Open Source Contributions
Development of KafHerder is open source and we welcome contributions from the community.
- Fork the project and clone to your local machine
- Create a feature branch (git checkout -b feature/NewFeatureName)
- Commit your changes
- Push to your feature branch
- Open a Pull Request
- Create an issue on GitHub
If you encounter any issues with the application, please report them in the issues tab or submit a pull request. Thank you!
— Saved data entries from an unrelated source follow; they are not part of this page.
/-- Phases of the module in a seal (Table 18.4). -/
inductive Phase where
  | running | stopping | writing | ready | committing
  deriving DecidableEq, Repr

/-- What a rollback's record in the flash log says (R14, R341): the seal returned to, the cause and the site, where this module knows
them. -/
structure RollRec where
  num : Nat
  cause : Nat
  site : Option ErrSite
  deriving DecidableEq, Repr

/-- An error that a strand has consumed at a tag wait at a persistent site (R207, R343): it is answered at once behind the word. -/
structure Consumed where
  sid : Nat
  site : ErrSite
  addr : W64
  deriving DecidableEq, Repr

/-- Recovery (R329 to R347): the images, the seal under way, requests, who is ready, and RCVSTAT's counters. `sites` are those consumed
since the last commit, `why` the cause and site of the rollback that is due; `joining` holds while the module takes part in the seal that
admits it, `asked` are the modules that a coordinator has asked into its seal and that are to join, `called` is the interval of a PREPARE that a
module which is to join has still to follow (R327, log 58); `snapNonce` is the counter's value as the stream of a snapshot began (R314); `oldBad`
are the lines whose stored words no longer correct, until a write replaces them (R330). -/
structure Recovery where
  phase : Phase := .running
  sealing : Option Nat := none
  resumed : Bool := false
  sealed : Option Nat := none
  pending : Option Image := none
  committed : Option Image := none
  requested : Bool := false
  nextRequest : Bool := false
  readyFrom : List Nat := []
  silent : List Nat := []
  period : Nat := 2000
  nextPeriod : Nat := 2000
  rollbacks : Nat := 0
  early : Nat := 0
  snap : Bool := false
  snapBad : List (Bool × Nat) := []
  snapFn : Option Nat := none
  snapNonce : Nat := 0
  snapAt : Option Snap := none
  tier : Option Snap := none
  sealns : Nat := 0
  joining : Bool := false
  asked : List Nat := []
  called : Option W32 := none
  mustRoll : Bool := false
  why : Option (Nat × ErrSite) := none
  sites : List ErrSite := []
  due : List Consumed := []
  handed : List (Bool × Nat) := []
  oldBad : List (Bool × Nat) := []
  mapChange : Option DomainMap := none
  rollLog : List RollRec := []
  sealLog : List Nat := []
  deriving DecidableEq, Repr

/-- A host command in progress on a function (R391 to R393): its opcode, the command as it was performed, and the reply once it
is known. `sealAt` is the interval whose commit the reply waits for, `done` the number of bytes that an import has written so far, and `seen`
those bytes; `redo` says that a rollback has undone its effect. -/
structure HostCmd where
  opc : Nat
  again : Option HostOp
  status : Option Nat
  reply : List Byte
  sealAt : Option Nat
  done : Nat
  seen : List Byte
  redo : Bool
  deriving DecidableEq, Repr

/-- A function of the host link (Tables 26.2 and 26.3). -/
structure Fn where
  num : Nat
  seq : W32 := 0
  busy : Bool := false
  overrun : Bool := false
  last : Nat := 0
  hdrOpc : BitVec 16 := 0
  hdrSeq : W32 := 0
  hdrLen : W32 := 0
  param : List Byte := []
  status : W32 := 0
  rseq : W32 := 0
  rlen : W32 := 0
  reply : List Byte := []
  msix : Nat := 0
  cmd : Option HostCmd := none
  deriving DecidableEq, Repr

/-- Bring-up, power and the management controller (R358, R371, R372, R388 to R396), with the flash's two boot slots and its logs (R14).
DESIGN CHOICE (log 79): the log region of the flash never fills up. A divergence record names the queue and the hub's order number of the
`qput` that differs, and `inputs` are the captured entries that a replay has still to perform (R372). `orphans` are the contexts that are
gone with dumps unread (Table 11.2). -/
structure Mgmt where
  flashA : BootSlot := Config.flashImage 0
  flashB : BootSlot := Config.flashImage 1
  booted : Option BootSlot := none
  slotB : Bool := false
  test : Bool := false
  ranRoot : Bool := false
  recovering : Bool := false
  bootFail : Bool := false
  fuse : Nat := 0
  failed : Bool := false
  digest : Nat := 0
  vfsExposed : Bool := false
  hubOn : Bool := false
  stacksOn : BitVec 16 := 0
  meadowsOn : BitVec 6 := 0
  sysOn : BitVec 8 := 0
  budget : BitVec 12 := 600
  duty : BitVec 3 := 7
  throt : BitVec 16 := 0
  powerCap : Nat := 4200
  hot : Bool := false
  capture : Bool := false
  captured : List Capture := []
  capSeq : Nat := 0
  replay : Option (List Capture) := none
  inputs : List Capture := []
  diverged : Bool := false
  divergeLog : List (Nat × Nat) := []
  dumpSerial : Nat := 0
  faultLog : List Nat := []
  orphans : List Ctx := []
  lostDumps : Nat := 0
  order : Nat := 0
  deriving DecidableEq, Repr

/-- The machine. `strand` is the strand that issues, `parked` the others on their cores; `walkPrev` and `walkLast` are the queues that the
walkers could serve before and the pass value of the last choice (R42), `resting` the Heath pages evicted since the last seal, each with its
interval (R315), `heathLine` the strands whose Heath words wait for the root, in the order in which they reached it (R355); `agenda`,
`woken`, `focus`, `turn`, `nextId` and `fresh` are the model's own fields (log 4): `woken` are the strands whose awaited doubleword a store
of the last step changed (R232). `idleCycle` is the clock of the cores that nothing has touched (R131). -/
structure State where
  strand : Strand := {}
  parked : List Strand := []
  groups : List Group := []
  cores : List Core := []
  ctxs : List Ctx := []
  queues : List Queue := []
  kernels : List Kernel := []
  mbars : List (Nat × Nat × Barrier) := []
  dbars : List (Nat × Barrier) := []
  rings : List (Nat × Nat × Ring) := []
  walkPrev : List Nat := []
  walkLast : Nat := 0
  resting : List (Nat × Nat) := []
  fm : Mem := []
  hm : Mem := []
  sp : Mem := []
  host : Mem := []
  fmLine : List (Nat × Line) := []
  hmLine : List (Nat × Line) := []
  idleStamp : BitVec 8 := 160
  undoF : List Undo := []
  undoH : List Undo := []
  rin : W32 := 0
  svcmode : BitVec 2 := 1
  hold : List Held := []
  sent : List (Nat × Flit) := []
  cmds : List Cmd := []
  queries : List HCmd := []
  heathLine : List Nat := []
  farPuts : List FarPut := []
  slots : List QSlot := []
  hberr : List Hberr := []
  pages : List PageSt := []
  tlb : List TlbEnt := []
  walks : List WalkEnt := []
  tlog : List TlogRec := []
  tlogFlash : List TlogRec := []
  incs : List (Nat × Nat) := []
  ports : Vector Port 12 := Vector.replicate 12 {}
  map : DomainMap := {}
  hostUp : Bool := false
  safe : SafeTier := {}
  slotText : List SafeSlot := []
  rcv : Recovery := {}
  fns : List Fn := []
  mgmt : Mgmt := {}
  agenda : List Instr := []
  woken : List Nat := []
  idleCycle : W64 := 0
  focus : Nat := 0
  turn : Nat := 0
  nextId : Nat := 1
  fresh : Nat := 0
  deriving DecidableEq, Repr

/-- The machine right after reset (R43 start-up service, R329, R335, Tables 5.21 to 5.26): no group, no context, memories
with nothing listed, every port down. -/
def State.reset : State := {}

/-- Why a step stops. -/
inductive Fault where
  /-- Raised by the finish of every meaning when an access reached a physical address that no memory of the module has
  (Table 1.1, R332): the manual gives no such access a result. Safe. -/
  | absentMemory
  deriving DecidableEq, Repr

/-- What the model declines to do. -/
inductive Refusal where
  /-- Raised by the dispatch alone, for an instruction without a meaning yet; no arm does. Safe. -/
  | notModelled (mnemonic : String)
  deriving DecidableEq, Repr

end Sys2Proof.Machine
end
How to Run a Test Kafka Cluster
KafHerder has a kafkaTest folder that allows you to spin up a Kafka cluster for testing. Here is what you need to do:
- cd to your working directory
- Make sure you have Docker Desktop installed and open
- npm i to install dependencies
- Run the following command to create your cluster:
- docker-compose -f docker-compose.yml up -d
- If you are having caching issues, you can run the following in order:
- docker-compose build –no-cache kafka1
- docker-compose build –no-cache kafka2
- docker-compose build –no-cache kafka3
- docker-compose up -d
- Check your Docker Desktop Application to make sure everything is running (5/5). If any aren’t, try clicking the play button to resume them.
- Go to the run.js file in the kafkaTest folder and read the instructions carefully. Once you run node run.js, it should create a test topic animals3 with 5 partitions that will spread across your 3 brokers. It will also write 500 messages to this topic and configure 3 consumers, A B and C at different offsets in every partition.
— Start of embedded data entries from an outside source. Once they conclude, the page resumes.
/-- The strand's writes to other modules of the classes that a test accepts, which their links have still to acknowledge (R240, R250). -/
def State.farOf (s : State) (t : Strand) (p : Nat → Bool) : List Nat :=
  s.stillPending ((t.remotes.filter fun e => p e.cls).map (·.uid))

/-- What a read of a class waits for: the holds, and the stores of its own class that are held or on their way to another module (R120,
R250). -/
def State.loadBlockers (s : State) (cls : Nat) : List Nat :=
  s.heldBy cls false ++ (s.strand.pend.filter fun p => decide (p.cls = cls)).map (·.uid) ++
    s.farOf s.strand fun c => decide (c = cls)

/-! ### Flits (R321 to R323) -/

/-- The module's port to another module: the lowest-numbered port of its set that is up or degraded (R323). -/
def Port.usable (p : Port) : Bool := decide (p.state = .up) || decide (p.state = .degraded)
def State.port (s : State) (n : Nat) : Port := if h : n < 12 then s.ports[n] else {}
def State.setPort (s : State) (n : Nat) (p : Port) : State := if h : n < 12 then { s with ports := s.ports.set n p h } else s
def State.peerOf (s : State) (xmod : Bool) (m : Nat) : Option Peer :=
  (if xmod then s.map.externals else s.map.members).find? fun p => decide (p.num = m)
def State.firstUsable (s : State) (ports : List Nat) : Option Nat := leastOf (ports.filter fun n => (s.port n).usable)
def State.primary (s : State) (xmod : Bool) (m : Nat) : Option Nat := (s.peerOf xmod m).bind fun p => s.firstUsable p.ports

/-- Whether a port of a module's set is in training: who waits for the module is not ready (R324). -/
def State.inTraining (s : State) (xmod : Bool) (m : Nat) : Bool :=
  match s.peerOf xmod m with
  | some p => p.ports.any fun n => decide ((s.port n).state = .training)
  | none => false

/-- The flits of a queue that go next, and those that stay (R321 to R323, log 56). First go those that are owed, in order, and new ones only behind
them: the seal protocol's (virtual channel 2), then the others in order, which leave the last 64 places of the replay buffer of 4,096 to it. One
for which `held` stands waits. -/
def replayRoom : Nat := 4096
def sealRoom : Nat := 64
def Port.split (p : Port) (held : Flit → Bool) : List Flit × List Flit :=
  let room := replayRoom - p.replay.length
  if room < p.owed then (p.queue.take room, p.queue.drop room)
  else
    let new := p.queue.drop p.owed
    let first := new.filter fun f => decide (f.vc = 2)
    let others := new.filter fun f => decide (f.vc ≠ 2) && !held f
    let n := min first.length (room - p.owed)
    let m := replayRoom - sealRoom - (p.replay.length + p.owed + n)
    (p.queue.take p.owed ++ first.take n ++ others.take m,
     first.drop n ++ others.drop m ++ new.filter fun f => decide (f.vc ≠ 2) && held f)

/-- Whether a flit waits until another usable port has its earlier flits to the same module acknowledged, so that none overtakes them there (R322,
R326, Table 10.8 note 14). -/
def State.overtakes (s : State) (n : Nat) (f : Flit) : Bool :=
  f.dest.isSome && (List.range 12).any fun m =>
    decide (m ≠ n) && (s.port m).usable && (s.port m).replay.any fun g => decide (g.dest = f.dest) && decide (g.vc ≠ 2)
- You may see Kafka logs during this process, including errors. These may be normal. Let the command run fully. It will be finished when it says “disconnecting”.
How to Run the Application on Dev Mode
- The project has three folders – client, kafkaTest, server. Make sure to change directory to work in the correct folder
- To start the server
- cd server
- npm i – to install dependencies
- npm start – this will start nodemon and run the server.js file
- To start the client do the following
- cd Client
- npm i – to install dependencies
- npm run dev – this will start vite
- go to http://localhost:5173 in browser to view application
- On the app itself
- The homepage allows you to provide your Prometheus port and to monitor the overall health of the Kafka cluster (you can do 9090 if you are running the test Kafka cluster above)
- Click on Repartition on the navigation bar to use the desktop application’s Kafka topic repartitioning feature
- Provide your url to connect to your Kakfa cluster so the application can access the topic information (for the test cluster, you can do any seed broker, such as: localhost:9092)
- Once connected, use the search bar to find your topic and click on it to select and submit the topic for repartitioning.
- After you submit the topic you selected you’ll receive information on that topic, including the topic name you selected, the number of partitions it currently has, and the minimum number of partitions it should have.
- Fill out the form with the new topic name, the number of partitions (this cannot be less than the minimum number of partitions provided, and the replication factor.
- Upon submission, a modal should open up with a loading sign. The repartitioning process can take 30 seconds or more. Once it is done, you will get the new consumer offsets.